Respond with ONLY a number from 1 to 5."""

judge_response = await message_completer([{"role": "user", "content": judge_prompt}])
judge_text = get_text_content(judge_response)

# Step 3: Parse the score
match = re.search(r"[1-5]", judge_text)
score = int(match.group()) if match else None
print(f"Judge response: {judge_text}")
print(f"Parsed score: {score}")

Output

Candidate answer:
Leaves change color in autumn primarily due to a combination of **temperature changes** and **reduced daylight**, which triggers a biological process that halts the leaf's life cycle.

During the growing season (spring and summer), leaves appear green because of pigments called **chlorophyll**. Chlorophyll is essential for photosynthesis—the process by which plants convert sunlight into energy.

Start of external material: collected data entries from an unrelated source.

/-- Move up to n lines of the copy that the streamer serves. -/
def State.moveLines (s : State) (core serial : Nat) : Nat → State
  | 0 => s
  | n + 1 =>
    match (s.core core).copies.find? fun c => c.serial == serial with
    | none => s
    | some c => match c.record with
      | none => s.endCopy core c (some .recordInvalid) 0
      | some r =>
        if c.suspended || c.endClk.isSome then s
        else if r.items ≤ c.done then s.endCopy core c none 0
        else
          let (s1, k, f) := s.moveLine (s.party c.tid c.gid) c r
          let s2 := s1.modCopy core serial fun c => { c with done := c.done + k }
          match f with
          | some (.wait, _) => (s2.copyStalls { c with done := c.done + k } r).foldl (fun s l => s.noteStall (s.party c.tid c.gid) c.opSerial l) s2
          | some (.page h, a) => s2.suspendCopy core c h a
          | some (.unpulled _, a) => s2.suspendCopy core c true a
          | some (.fault e, a) => s2.endCopy core c (some e) a
          | some (.lost site, a) => (s2.detect site).endCopy core c (some .uncorrectable) a
          | none => if r.items ≤ c.done + k then s2.endCopy core c none 0 else s2.moveLines core serial n

/-- The copy that the streamer serves: the first in arrival order that has neither ended nor been suspended. -/
def Core.serving (c : Core) : Option CopyOp := c.copies.find? fun o => o.kind != .recld && o.endClk.isNone && !o.suspended

/-- Whether an engine operation of a group, by its issue number, may begin its accesses: those of the group that come before it in program order are
done (R239). -/
def State.engineOrdered (s : State) (gid serial : Nat) : Bool :=
  match Store.find s.groups gid with
  | none => true
  | some g => g.ops.all fun o =>
      decide (serial ≤ o.serial) || (if o.kind == .mcst then o.destMask == 0 else o.done || o.kind == .sigwait || !o.isAccess)

/-- The copy that begins its first access at the present clk, 4 clk after it has reached the head (R304). -/
def State.copyStarts (s : State) (core : Nat) : Option CopyOp :=
  let k := s.core core
  match k.serving with
  | none => none
  | some c => if c.start.isNone && decide (max c.issueClk k.copyFree + 4 ≤ k.clk) && s.engineOrdered c.gid c.opSerial then some c else none

/-- COPY_START (R304). -/
def execCopyStart (core : Nat) (s : State) : Host.Outcome State Fault Refusal :=
  match s.copyStarts core with
  | none => .next s
  | some c => .next (s.modCopy core c.serial fun c => { c with start := some (s.core core).clk })

/-- One clk of the streamer of a core (R304): it moves at most 256 bytes of the copy that it serves; how much of them is free. -/
def State.streamClk (s : State) (core : Nat) : State :=
  match (s.core core).serving with
  | none => s
  | some c =>
    if c.start.isNone then s
    else
      let (n, s1) := (s.walkAhead (s.party c.tid c.gid) c).anyNat 3
      s1.moveLines core c.serial n

/-- A copy, or a RECLD, that completes at the present clk: 2 clk after its end, with every older operation of its class reported (R240). -/
def State.copyCompletes (s : State) (core : Nat) : Option CopyOp :=
  let k := s.core core
  k.copies.find? fun c => match c.kind with
    | .recld => decide (c.issueClk + 12 ≤ k.clk)
    | _ => !c.suspended && (match c.endClk with
      | some e => decide (e + 2 ≤ k.clk)
      | none => false) &&
      (match Store.find s.groups c.gid with
       | none => true
       | some g => match g.eng.out.find? fun w => w.cls == 0 with
         | some w => decide (c.opSerial ≤ w.serial)
         | none => true)

/-- The signal add of a copy (R243): a release read-modify-write at cluster scope, or why it cannot be made, with the virtual address of the word. -/
def State.signalAdd (s : State) (c : CopyOp) : Except (AccessFail × Nat) State :=
  match s.stashTarget c.tid (c.block.getD 2 0) 0 4 with
  | .error f => .error (.fault f, 0)
  | .ok (t, k) =>
    if s.pathWaits (c.tid / 16) then .error (.wait, 0)
    else match (s.releaseAt (c.tid / 16) c.tid 2).stashAccess (.atoms .add) 0 t k 4 (bytesOf 4 1) with
      | .ok (_, s1) => .ok s1
      | .error f => .error (f, s.stashVa t k)

/-- COPY_COMPLETE (R289, R304): the status word, the decrement of c0 and the signal add fall in one clk. -/
def execCopyComplete (core : Nat) (s : State) : Host.Outcome State Fault Refusal :=
  match s.copyCompletes core with
  | none => .next s
  | some c =>
    let leave (s : State) : State := (s.modCore core fun k => { k with copies := k.copies.filter fun o => o.serial != c.serial }).finishWork c.gid 0 c.opSerial
    let finish (s : State) (sigd : Bool) (c : CopyOp) : State :=
      let status := statusWord c.bytes sigd ((c.code.map (·.code)).getD 0)
      let s2 := (s.countTeam c.tid 0x009 c.bytes).modRegs c.gid fun r => r.setSc c.dest status
      let s3 := match c.code, s.opOf c.gid c.opSerial with
        | some e, some o => s2.engineFault c.gid 0 e status o c.failAddr
        | _, _ => s2
      let s4 := s3.stampOp c.gid 0 c.opSerial (match c.kind with
        | .cpout | .cpst => 7
        | _ => 2)
      (leave s4).modOp c.gid c.opSerial fun o => { o with done := true }
    match c.kind with
    | .recld => .next (leave s)
    | _ =>
      if !c.sig || c.code.isSome then .next (finish s false c)
      else match s.signalAdd c with
        | .ok s1 => .next (finish s1 true c)
        | .error (.wait, _) => .next (s.modCopy core c.serial fun c => { c with endClk := some ((s.core core).clk - 1) })
        | .error (.page h, a) => .next (s.suspendCopy core c h a)
        | .error (.unpulled _, a) => .next (s.suspendCopy core c true a)
        | .error (.fault e, a) => .next (finish s false { c with code := some e, failAddr := a })
        | .error (.lost site, a) => .next (finish (s.detect site) false { c with code := some .uncorrectable, failAddr := a })

/-! ### Collectives (R307 to R309) -/

/-- The fault of a collective descriptor (R307, R309). -/
def collFault (b : List Byte) (op : CollOp) (members : Option Nat) : Option FaultCode :=
  let src := bits (field b 0 8) 55 0
  let dst := bits (field b 8 8) 55 0
  let count := field b 16 4
  let root := field b 22 2
  let red := bits (field b 24 1) 7 4
  let etype := bits (field b 24 1) 3 0
  match members with
  | none => some .permission
  | some m =>
    let n := count * collElemSize etype
    let (ls, ld) := match op with
      | .allGather => (n, m * n)
      | .reduceScatter => (m * n, n)
      | .allReduce | .broadcast => (n, n)
    let reduces := op == .reduceScatter || op == .allReduce
    let same := (op == .allReduce || op == .broadcast) && src == dst
    if field b 7 1 ≠ 0 ∨ field b 15 1 ≠ 0 ∨ !zeros b 25 39 ∨ 6 ≤ etype ∨ 3 ≤ red ∨ (!reduces ∧ red ≠ 0) ∨ count = 0 ∨
        m ≤ root ∨ (src < dst + ld ∧ dst < src + ls ∧ !same) then some .recordInvalid
    else none

/-- COLL (R307, R309). -/
def execColl (d : BitVec 7) (a : BitVec 7) (l : BitVec 4) (o : CollOp) (s : State) : Host.Outcome State Fault Refusal :=
  issue s (.coll d a l o) fun s x g =>
    match Store.find s.teams x.tid with
    | none => .done s
    | some t =>
      let off := (g.regs.sc a.toNat).toNat
      if off % 64 ≠ 0 then .trap (x.trap .misaligned)
      else if t.id.stashBytes < off + 64 then .trap (x.trap .permission)
      else
      let places := s.stashPlaces x.tid off 64
      let after := s.before x.gid g { serial := g.issued, reads := true, places := places } ++ s.engineHolders x.gid (s.stashLines x.tid off 64) false
      if !after.isEmpty then .wait (.order after)
      else match (s.settlePath x.core places).touch x.tid off 64 false with
        | (_, some f) => x.failed (s.stashVa x.tid off) f (s.lockedAt x.tid off 64)
        | (s1, none) =>
          let b := s1.stashBytes x.tid off 64
          let comm := field b 20 2
          let members := ((s1.part t.id.part).fab.comms.find? fun kv => kv.2.id == comm && kv.2.vdev == t.id.vdev).map (·.2.members.length)
          let q := quadOfCore x.core
          match collFault b o members with
          | some c => .trap (x.trap c)
          | none =>
            if 16 ≤ (s1.quad q).colls.length || 255 ≤ g.eng.count 2 then .wait (.full 2)
            else
              let c : Collective :=
                { gid := x.gid, tid := x.tid, opSerial := g.issued, dest := d.toNat, op := o, src := bits (field b 0 8) 55 0,
                  dst := bits (field b 8 8) 55 0, count := field b 16 4, comm := comm, root := field b 22 2,
                  red := bits (field b 24 1) 7 4, etype := bits (field b 24 1) 3 0, core := x.core, vdev := t.id.vdev }
              let s2 := (s1.modQuad q fun z => { z with colls := z.colls ++ [c] }).modEng x.gid fun e => e.begin 2 g.issued
              let (k, s3) := s2.anyNat (2 ^ 32)
              .done ((s3.modOps x.gid fun q => q ++ [{ newOp x g .coll l [⟨.S, d.toNat, 1⟩] with dest := d.toNat, dueClk := x.clk + 1 + k }]).setUnrew x.gid)

/-- Read or check some bytes of global memory for a collective, a line at a time: what was read, or the failure and its address. -/
def State.collRead (s : State) (p : Party) : Nat → Nat → Nat → Except (AccessFail × Nat) (List Byte × State)
  | 0, _, _ => .ok ([], s)
  | fuel + 1, va, n =>
    if n = 0 then .ok ([], s)
    else
      let k := min n (128 - va % 128)
      match s.engineRead p va k with
      | .error f => .error (f, va)
      | .ok (b, s1) => match s1.collRead p fuel ((va + k) % 2 ^ 56) (n - k) with
        | .error f => .error f
        | .ok (bs, s2) => .ok (b ++ bs, s2)

/-- Write some bytes of global memory for a collective, a line at a time. -/
def State.collWrite (s : State) (p : Party) : Nat → Nat → List Byte → State × Option (AccessFail × Nat)
  | 0, _, _ => (s, none)
  | fuel + 1, va, data =>
    if data.isEmpty then (s, none)
    else
      let k := min data.length (128 - va % 128)
      match s.engineWrite p va (data.take k) with
      | .error f => (s, some (f, va))
      | .ok s1 => s1.collWrite p fuel ((va + k) % 2 ^ 56) (data.drop k)

/-- The number of an element in its type, as signed when the type is (R308). -/
def collInt (etype v : Nat) : Int := if etype = 0 ∧ 2 ^ 31 ≤ v then (v : Int) - 2 ^ 32 else v

/-- The floating format of an element type (R308). -/
def collFmt (etype : Nat) : Num.Fmt := if etype = 3 then Num.b64 else if etype = 4 then Num.bf16 else if etype = 5 then Num.b16 else Num.b32

/-- One step of a reduction (R308): RNE, subnormals kept, without saturation. -/
def collStep (etype red : Nat) (x y : Nat) : Nat :=
  if etype ≤ 1 then
    if red = 0 then (x + y) % 2 ^ 32
    else if red = 1 then (if collInt etype y < collInt etype x then y else x)
    else (if collInt etype x < collInt etype y then y else x)
  else if red = 0 then Num.fadd (collFmt etype) (floatCtl 0) x y
  else if red = 1 then Num.fmin (collFmt etype) (floatCtl 0) x y
  else Num.fmax (collFmt etype) (floatCtl 0) x y

/-- The elements of some bytes. -/
def elemsOf (sz : Nat) (b : List Byte) : List Nat := (upTo (b.length / sz)).map fun i => field b (sz * i) sz

/-- The element-wise reduction of the inputs of the members in ascending rank order (R308). -/
def collReduce (etype red : Nat) (inputs : List (List Nat)) : List Nat := match inputs with
  | [] => []
  | x :: rest => rest.foldl (fun acc y => (acc.zip y).map fun ab => collStep etype red ab.1 ab.2) x

/-- What a collective leaves in DST at a member of a rank, from the inputs of all members (R307). -/
def collResult (c : Collective) (rank : Nat) (inputs : List (List Byte)) : List Byte :=
  let sz := collElemSize c.etype
  let vals := collReduce c.etype c.red (inputs.map (elemsOf sz))
  match c.op with
  | .allGather => inputs.flatten
  | .broadcast => inputs.getD c.root []
  | .allReduce => vals.flatMap (bytesOf sz)
  | .reduceScatter => ((vals.drop (rank * c.count)).take c.count).flatMap (bytesOf sz)

/-- A collective ends at this member with a code: its status word, its record and the decrement of c2 (R289). -/
def State.endColl (s : State) (c : Collective) (code : Option FaultCode) (addr : Nat) : State :=
  let status := statusWord 0 false ((code.map (·.code)).getD 0)
  let s1 := s.modQuad (quadOfCore c.core) fun z => { z with colls := z.colls.filter fun x => !(x.gid == c.gid && x.opSerial == c.opSerial) }
  let s2 := (s1.countTeam c.tid 0x105 1).modRegs c.gid fun r => r.setSc c.dest status
  let s3 := match code, s.opOf c.gid c.opSerial with
    | some e, some o => s2.engineFault c.gid 2 e status o addr
    | _, _ => s2
  (s3.finishWork c.gid 2 c.opSerial).modOp c.gid c.opSerial fun o => { o with done := true }

/-- The code of a failed access of a collective. -/
def collCode : AccessFail → FaultCode
  | .page _ | .unpulled _ => .pageFault
  | .fault c => c
  | .lost _ => .uncorrectable
  | .wait => .remoteUnreachable

/-- The communicator entry of a collective at its own partition. -/
def State.commOf (s : State) (c : Collective) : Option Communicator :=
  ((s.part (s.partOfCore c.core)).fab.comms.find? fun kv => kv.2.id == c.comm && kv.2.vdev == c.vdev).map (·.2)

/-- The rank of a collective's own member (R288, R307). -/
def State.collRank (s : State) (c : Collective) : Nat := ((s.commOf c).map (·.rank)).getD 0

/-- Some bytes at exactly a length. -/
def sized (n : Nat) (b : List Byte) : List Byte := (b.take n) ++ List.replicate (n - b.length) 0

/-- The oldest collective of a group, when no older operation of class 2 is outstanding (R240). -/
def State.collOf (s : State) (gid : Nat) : Option Collective :=
  match (s.quad (quadOfCore (coreOf gid))).colls.find? fun c => c.gid == gid with
  | none => none
  | some c => match (Store.find s.groups gid).bind fun g => g.eng.out.find? fun w => w.cls == 2 with
    | some w => if c.opSerial ≤ w.serial then some c else none
    | none => some c

/-- The bytes that a member brings (R307): nothing counts at a member that is not the root of a broadcast. -/
def State.collOwn (s : State) (c : Collective) : Except (AccessFail × Nat) (List Byte × State) :=
  let n := (s.collLengths c).1
  if c.op = .broadcast ∧ c.root ≠ s.collRank c then .ok (sized n [], s)
  else s.collRead (s.party c.tid c.gid) (n / 128 + 2) c.src n

/-- What a collective does to memory at this member (R307, R308): its own SRC is read unless it is among the inputs already, and DST takes
what the operation gives. -/
def State.collMove (s : State) (c : Collective) (inputs : List (List Byte)) : State × Option (AccessFail × Nat) :=
  let n := (s.collLengths c).1
  let rank := s.collRank c
  let own := if (inputs.getD rank []).length = n then .ok (inputs.getD rank [], s) else s.collOwn c
  match own with
  | .error e => (s, some e)
  | .ok (mine, s1) =>
    let all := (upTo (max 1 (s.collMembers c))).map fun r => if r = rank then mine else sized n (inputs.getD r [])
    let out := collResult c rank all
    s1.collWrite (s.party c.tid c.gid) (out.length / 128 + 2) c.dst out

It absorbs red and blue light while reflecting green light, giving the leaf its color.

As days get shorter and temperatures drop in autumn, trees receive signals that it is time to conserve energy and prepare for winter dormancy. Consequently, the tree stops producing new chlorophyll. Since chlorophyll breaks down quickly without being replaced, the green color fades away, revealing the pigments that were present all along but hidden underneath:

*   **Yellow and Gold**: These colors come from **carotenoids**, which are always present in the leaf but masked by the dominant chlorophyll.
*   **Red and Orange**: These vibrant colors come from **anthocyanins** (red pigments). Interestingly, these are not present before fall; they are *produced* by the tree in autumn. The production of anthocyanins often happens when there is plenty of sugar

Judge response: 5
Parsed score: 5

Using the judge as a reward function

In RL training, you can wrap this judge pattern into a reward function:

async def judge_reward(message_completer, question, answer):
    judge_prompt = f"Rate this answer 1-5.\nQ: {question}\nA: {answer}\nScore:"
    response = await message_completer([{"role": "user", "content": judge_prompt}])
    text = get_text_content(response)
    match = re.search(r"[1-5]", text)
    return float(match.group()) / 5.0 if match else 0.0  # normalize to [0, 1]

This is especially useful when you have a stronger model judging a weaker model's outputs, or when your reward function cannot be expressed as a simple string match.

Summary

Class	Input	Output	Use case
`TinkerTokenCompleter`	`ModelInput` + stop tokens	`TokensWithLogprobs`	RL rollouts, token-level control
`TinkerMessageCompleter`	`list[Message]`	`Message`	Evals, judges, chat apps

Both are async callables that wrap a SamplingClient. TokenCompleter gives you log-probabilities for RL; MessageCompleter handles rendering and parsing for you.

You can also implement the TokenCompleter or MessageCompleter interfaces with non-Tinker backends (e.g., a local vLLM server) for testing or hybrid setups.